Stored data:
-- ==== Sys2Proof/Laws/State.lean ====
section
/-! SUPPORT. The fields of a state after each named update: one lemma per field per update. -/

namespace Sys2Proof.Machine

/-! `State.setNZ` -/

@[simp] theorem State.setNZ_pc (s : State) (r : Byte) : (s.setNZ r).pc = s.pc := rfl
@[simp] theorem State.setNZ_a (s : State) (r : Byte) : (s.setNZ r).a = s.a := rfl
@[simp] theorem State.setNZ_x (s : State) (r : Byte) : (s.setNZ r).x = s.x := rfl
@[simp] theorem State.setNZ_y (s : State) (r : Byte) : (s.setNZ r).y = s.y := rfl
@[simp] theorem State.setNZ_sp (s : State) (r : Byte) : (s.setNZ r).sp = s.sp := rfl
@[simp] theorem State.setNZ_c (s : State) (r : Byte) : (s.setNZ r).c = s.c := rfl
@[simp] theorem State.setNZ_z (s : State) (r : Byte) : (s.setNZ r).z = (r == 0#8) := rfl
@[simp] theorem State.setNZ_i (s : State) (r : Byte) : (s.setNZ r).i = s.i := rfl
@[simp] theorem State.setNZ_d (s : State) (r : Byte) : (s.setNZ r).d = s.d := rfl
@[simp] theorem State.setNZ_b (s : State) (r : Byte) : (s.setNZ r).b = s.b := rfl
@[simp] theorem State.setNZ_v (s : State) (r : Byte) : (s.setNZ r).v = s.v := rfl
@[simp] theorem State.setNZ_n (s : State) (r : Byte) : (s.setNZ r).n = r.getLsbD 7 := rfl
@[simp] theorem State.setNZ_cyc (s : State) (r : Byte) : (s.setNZ r).cyc = s.cyc := rfl
@[simp] theorem State.setNZ_nmiPending (s : State) (r : Byte) : (s.setNZ r).nmiPending = s.nmiPending := rfl
@[simp] theorem State.setNZ_irqPending (s : State) (r : Byte) : (s.setNZ r).irqPending = s.irqPending := rfl
@[simp] theorem State.setNZ_resetPending (s : State) (r : Byte) : (s.setNZ r).resetPending = s.resetPending := rfl
@[simp] theorem State.setNZ_mem (s : State) (r : Byte) : (s.setNZ r).mem = s.mem := rfl
@[simp] theorem State.setNZ_history (s : State) (r : Byte) : (s.setNZ r).history = s.history := rfl
@[simp] theorem State.setNZ_events (s : State) (r : Byte) : (s.setNZ r).events = s.events := rfl
@[simp] theorem State.setNZ_clock (s : State) (r : Byte) : (s.setNZ r).clock = s.clock := rfl
@[simp] theorem State.setNZ_draws (s : State) (r : Byte) : (s.setNZ r).draws = s.draws := rfl
@[simp] theorem State.setNZ_boot (s : State) (r : Byte) : (s.setNZ r).boot = s.boot := rfl
@[simp] theorem State.setNZ_cfg (s : State) (r : Byte) : (s.setNZ r).cfg = s.cfg := rfl

/-! `State.unpackStatus` -/

@[simp] theorem State.unpackStatus_pc (s : State) (p : Byte) : (s.unpackStatus p).pc = s.pc := rfl
@[simp] theorem State.unpackStatus_a (s : State) (p : Byte) : (s.unpackStatus p).a = s.a := rfl
@[simp] theorem State.unpackStatus_x (s : State) (p : Byte) : (s.unpackStatus p).x = s.x := rfl
@[simp] theorem State.unpackStatus_y (s : State) (p : Byte) : (s.unpackStatus p).y = s.y := rfl
@[simp] theorem State.unpackStatus_sp (s : State) (p : Byte) : (s.unpackStatus p).sp = s.sp := rfl
@[simp] theorem State.unpackStatus_c (s : State) (p : Byte) : (s.unpackStatus p).c = p.getLsbD 0 := rfl
@[simp] theorem State.unpackStatus_z (s : State) (p : Byte) : (s.unpackStatus p).z = p.getLsbD 1 := rfl
@[simp] theorem State.unpackStatus_i (s : State) (p : Byte) : (s.unpackStatus p).i = p.getLsbD 2 := rfl
@[simp] theorem State.unpackStatus_d (s : State) (p : Byte) : (s.unpackStatus p).d = p.getLsbD 3 := rfl
@[simp] theorem State.unpackStatus_b (s : State) (p : Byte) : (s.unpackStatus p).b = p.getLsbD 4 := rfl
@[simp] theorem State.unpackStatus_v (s : State) (p : Byte) : (s.unpackStatus p).v = p.getLsbD 6 := rfl
@[simp] theorem State.unpackStatus_n (s : State) (p : Byte) : (s.unpackStatus p).n = p.getLsbD 7 := rfl
@[simp] theorem State.unpackStatus_cyc (s : State) (p : Byte) : (s.unpackStatus p).cyc = s.cyc := rfl
@[simp] theorem State.unpackStatus_nmiPending (s : State) (p : Byte) : (s.unpackStatus p).nmiPending = s.nmiPending := rfl
@[simp] theorem State.unpackStatus_irqPending (s : State) (p : Byte) : (s.unpackStatus p).irqPending = s.irqPending := rfl
@[simp] theorem State.unpackStatus_resetPending (s : State) (p : Byte) : (s.unpackStatus p).resetPending = s.resetPending := rfl
@[simp] theorem State.unpackStatus_mem (s : State) (p : Byte) : (s.unpackStatus p).mem = s.mem := rfl
@[simp] theorem State.unpackStatus_history (s : State) (p : Byte) : (s.unpackStatus p).history = s.history := rfl
@[simp] theorem State.unpackStatus_events (s : State) (p : Byte) : (s.unpackStatus p).events = s.events := rfl
@[simp] theorem State.unpackStatus_clock (s : State) (p : Byte) : (s.unpackStatus p).clock = s.clock := rfl
@[simp] theorem State.unpackStatus_draws (s : State) (p : Byte) : (s.unpackStatus p).draws = s.draws := rfl
@[simp] theorem State.unpackStatus_boot (s : State) (p : Byte) : (s.unpackStatus p).boot = s.boot := rfl
@[simp] theorem State.unpackStatus_cfg (s : State) (p : Byte) : (s.unpackStatus p).cfg = s.cfg := rfl

/-! `State.addWithCarry` -/

@[simp] theorem State.addWithCarry_pc (s : State) (m : Byte) : (s.addWithCarry m).pc = s.pc := rfl
@[simp] theorem State.addWithCarry_a (s : State) (m : Byte) : (s.addWithCarry m).a = BitVec.ofNat 8 (s.a.toNat + m.toNat + s.c.toNat) := rfl
@[simp] theorem State.addWithCarry_x (s : State) (m : Byte) : (s.addWithCarry m).x = s.x := rfl
@[simp] theorem State.addWithCarry_y (s : State) (m : Byte) : (s.addWithCarry m).y = s.y := rfl
@[simp] theorem State.addWithCarry_sp (s : State) (m : Byte) : (s.addWithCarry m).sp = s.sp := rfl
@[simp] theorem State.addWithCarry_c (s : State) (m : Byte) : (s.addWithCarry m).c = decide (0xFF < s.a.toNat + m.toNat + s.c.toNat) := rfl
@[simp] theorem State.addWithCarry_z (s : State) (m : Byte) : (s.addWithCarry m).z = ((s.addWithCarry m).a == 0#8) := rfl
@[simp] theorem State.addWithCarry_i (s : State) (m : Byte) : (s.addWithCarry m).i = s.i := rfl
@[simp] theorem State.addWithCarry_d (s : State) (m : Byte) : (s.addWithCarry m).d = s.d := rfl
@[simp] theorem State.addWithCarry_b (s : State) (m : Byte) : (s.addWithCarry m).b = s.b := rfl
@[simp] theorem State.addWithCarry_n (s : State) (m : Byte) : (s.addWithCarry m).n = (s.addWithCarry m).a.getLsbD 7 := rfl
@[simp] theorem State.addWithCarry_cyc (s : State) (m : Byte) : (s.addWithCarry m).cyc = s.cyc := rfl
@[simp] theorem State.addWithCarry_nmiPending (s : State) (m : Byte) : (s.addWithCarry m).nmiPending = s.nmiPending := rfl
@[simp] theorem State.addWithCarry_irqPending (s : State) (m : Byte) : (s.addWithCarry m).irqPending = s.irqPending := rfl
@[simp] theorem State.addWithCarry_resetPending (s : State) (m : Byte) : (s.addWithCarry m).resetPending = s.resetPending := rfl
@[simp] theorem State.addWithCarry_mem (s : State) (m : Byte) : (s.addWithCarry m).mem = s.mem := rfl
@[simp] theorem State.addWithCarry_history (s : State) (m : Byte) : (s.addWithCarry m).history = s.history := rfl
@[simp] theorem State.addWithCarry_events (s : State) (m : Byte) : (s.addWithCarry m).events = s.events := rfl
@[simp] theorem State.addWithCarry_clock (s : State) (m : Byte) : (s.addWithCarry m).clock = s.clock := rfl
@[simp] theorem State.addWithCarry_draws (s : State) (m : Byte) : (s.addWithCarry m).draws = s.draws := rfl
@[simp] theorem State.addWithCarry_boot (s : State) (m : Byte) : (s.addWithCarry m).boot = s.boot := rfl
@[simp] theorem State.addWithCarry_cfg (s : State) (m : Byte) : (s.addWithCarry m).cfg = s.cfg := rfl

▶ [EXERCISE]: Using the records above, report each line that contains the word "history" by copying it.

▶ [THE ANSWER]:
@[simp] theorem State.setNZ_history (s : State) (r : Byte) : (s.setNZ r).history = s.history := rfl
@[simp] theorem State.unpackStatus_history (s : State) (p : Byte) : (s.unpackStatus p).history = s.history := rfl
@[simp] theorem State.addWithCarry_history (s : State) (m : Byte) : (s.addWithCarry m).history = s.history := rfl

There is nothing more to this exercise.